A Randomized Safety Study of 13-Valent Pneumococcal Conjugated Vaccine and Post-Vaccination Immune Response to Streptococcus pneumoniae Serotypes in Adult Patients with Bronchial Asthma and Chronic Obstructive Pulmonary Disease

Background. Vaccination against pneumococcal infection is one of the priorities in improving the quality of treatment and prevention measures in adults with various pathologies. The effectiveness of vaccination is directly related to the individuals ability to form an adequate specific immunity. Aims the aim of the study was to assess the level of post-vaccination antibodies to capsular polysaccharides of S. pneumoniae in adult patients with bronchial asthma (BA) or chronic obstructive pulmonary disease (COPD) after administration of 13-valent conjugated pneumococcal vaccine (PCV13). Materials and methods. The ELISA method was used to determine the level of IgG antibodies to 12 capsular polysaccharides serotypes 1, 3, 4, 6A, 6B, 7F, 9V, 14, 18C, 19A, 19F, 23F of S. pneumoniae that are part of PCV13, and 2 serotypes 9N, 15B that are not part of the vaccines using research test systems developed on the basis of the I.I. Mechnikov Research Institute of Vaccines and Sera. Groups of adult patients 32 patients with BA and 33 with COPD who received basic treatment according to accepted international standards. The comparison group consists of 20 healthy patients who do not have comorbidities. In patients, vaccination was performed outside the acute period of the disease using PCV13. Results. Vaccination of PCV13 patients with BA and COPD does not lead to the development of exacerbations of the underlying disease, while unusual symptoms in the post-vaccination period, provided for by the drugs instructions, can rarely develop. A comparative analysis of changes in IgG antibodies conducted after 6 weeks relative to the initial level of IgG antibodies to S. pneumoniae capsular polysaccharides in adult patients and healthy vaccinated PCV13 showed the same increase in specific antibodies to 12 serotypes of pneumococcus.
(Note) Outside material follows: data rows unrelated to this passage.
-- ==== Sys2Proof/Config.lean ====
section
/-! DEFINITION. What an implementation fixes and the free values: constants with no body, so that no proof can rest
on a value the spec leaves open. Each is applied to the model's counter of free values (or to the operands it
depends on) and is named in a row of notes/assumptions. -/

namespace Sys2Proof

/-- Which of a number of things is taken where the spec leaves the choice open (10 R264-R266 fix no order between agents, 14 R350
no placing): by the model's counter of free values, what is chosen, and how many there are: log 3. -/
opaque Config.choose : Nat → Nat → Nat → Nat

/-- Nanoseconds that pass in a step (the model counts no clocks; 01 R30): log 6. -/
opaque Config.elapsed : Nat → Nat

/-- Clocks that pass in a step, for the charges of 14 R349 (the model counts no clocks; 01 R30): log 6. -/
opaque Config.clocks : Nat → Nat

/-- The compressed form the home's codec finds for a block (11 R297): log 8. -/
opaque Config.compress : Nat → List Byte → List Byte

/-- The directory set a line falls into (11 R293 gives ways and no index): log 9. -/
opaque Config.dirSet : Nat → Nat

/-- The set a line falls into in a slice of a last-level cache, modulo its 6,144 (06 R172, 16 R387 give ways and no index):
log 9. -/
opaque Config.llcSet : Nat → Nat

/-- The set a host line falls into in the host-proxy home's buffer, modulo its 16,384 (11 R299 gives size and ways): log 9. -/
opaque Config.hostSet : Nat → Nat

/-- The walker of its die, of 16, that a walk is made by (12 R318): log 16. -/
opaque Config.walker : Nat → Nat

/-- The participants, minus 1, that a phase barrier's NM above 31 names (07 R232 gives 0 to 31): log 23. -/
opaque Config.phaseNm : Nat → Nat

/-- A byte a peer's memory returns (16 R393: the peer answers): log 10. -/
opaque Config.peerByte : Nat → Nat → BitVec 8

/-- Does a peer accept an access at its address (16 R393: only within its own inbound range): log 10. -/
opaque Config.peerAccepts : Nat → Bool

/-- What the host has written to a byte of its memory since the device last had it, if it has (11 R299): log 10. -/
opaque Config.hostWrote : Nat → Nat → Option (BitVec 8)

/-- A byte of a frame the migrator has returned, whose contents are undefined (12 R322): log 24. -/
opaque Config.frameByte : Nat → Nat → BitVec 8

/-- The 240 bytes of slots that carry an access to a line of a peer, and the virtual channel of it (16 R391 gives no message
header): log 67. -/
opaque Config.flitSlots : Nat → Nat → List (BitVec 8)
opaque Config.flitChannel : Nat → Nat

/-- What a slot of a received flit is the header of (16 R391): none, or a request of the peer: 0 a read, 1 a write, 2 and up an
operation by its code; its address and its bytes: log 67. -/
opaque Config.flitHeader : List (BitVec 8) → Option (Nat × Nat × Nat)

/-! ### The security block and the non-volatile store (16 R398 to R402): log 25 -/

/-- The SHAKE256 digest of the firmware key that the ROM holds, and the serial number it holds. -/
opaque Config.romDigest : List (BitVec 8)
opaque Config.romSerial : Nat

/-- The key in an image's header, and whether the image's signature under it holds. -/
opaque Config.imageKey : List (BitVec 8) → List (BitVec 8)
opaque Config.imageSigned : List (BitVec 8) → Bool

/-- The security version an image's header gives. -/
opaque Config.imageVersion : List (BitVec 8) → Nat

/-- The advance flag of an image's header. -/
opaque Config.imageAdvance : List (BitVec 8) → Bool

/-- The start-up response of the reserved SRAM, corrected: 128 bytes (16 R399). -/
opaque Config.sramResponse : List (BitVec 8)

/-- PK.root of SLH-DSA-SHAKE-256s, 32 bytes, from SK.seed and PK.seed (16 R399: FIPS 205). -/
opaque Config.slhRoot : List (BitVec 8) → List (BitVec 8) → List (BitVec 8)

/-- What follows the randomiser in an SLH-DSA-SHAKE-256s signature, 29,760 bytes, from the private key, the randomiser and the
message. -/
opaque Config.slhSign : List (BitVec 8) → List (BitVec 8) → List (BitVec 8) → List (BitVec 8)

/-- The certificate chain of the identity key. -/
opaque Config.certChain : List (BitVec 8)

/-- Does the signature of the stored configuration record hold? -/
opaque Config.recordSigned : Bool

/-- The stored configuration record, and its fields: SERIAL, TCSZ, SPARE, LINKEN, LINKAUTH, PMAX, CXLEN. -/
opaque Config.recordBytes : List (BitVec 8)
opaque Config.recordField : Nat → Nat

/-! ### Package: log 26 -/

/-- The silicon stepping (16 R383). -/
opaque Config.stepping : Nat

/-- Does a function train, by the model's counter of free values (16 R388, R389)? -/
opaque Config.trains : Nat → Bool

/-- What training finds at the other end of a port (16 R394): the peer's SERIAL and port. -/
opaque Config.peerSerial : Nat → Nat
opaque Config.peerPort : Nat → Nat

/-- Does a peer's report verify, and the SERIAL in it (16 R401)? -/
opaque Config.peerReportOk : Nat → Bool
opaque Config.peerReportSerial : Nat → Nat

/-- How busy a part is, in millionths of its full rate: 0 arrays, 1 vector pipes, 2 HBM, 3 fabric (16 R397). -/
opaque Config.rate : Nat → Nat → Nat

/-- The module power measured over the last 10 us, in watts (16 R396). -/
opaque Config.watts : Nat → Nat

end Sys2Proof
end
The difference was found only in relation to IgG antibodies to a mixture of polysaccharides included in the PCV13 vaccine, which were registered higher in patients with BA and COPD in the post-vaccination period (p 0.001) than in healthy patients. Conclusions. PCV13 vaccination of patients with BA and COPD is safe and is accompanied by the synthesis of IgG antibodies to capsular polysaccharides serotypes of S. pneumoniae similarly to the healthy group.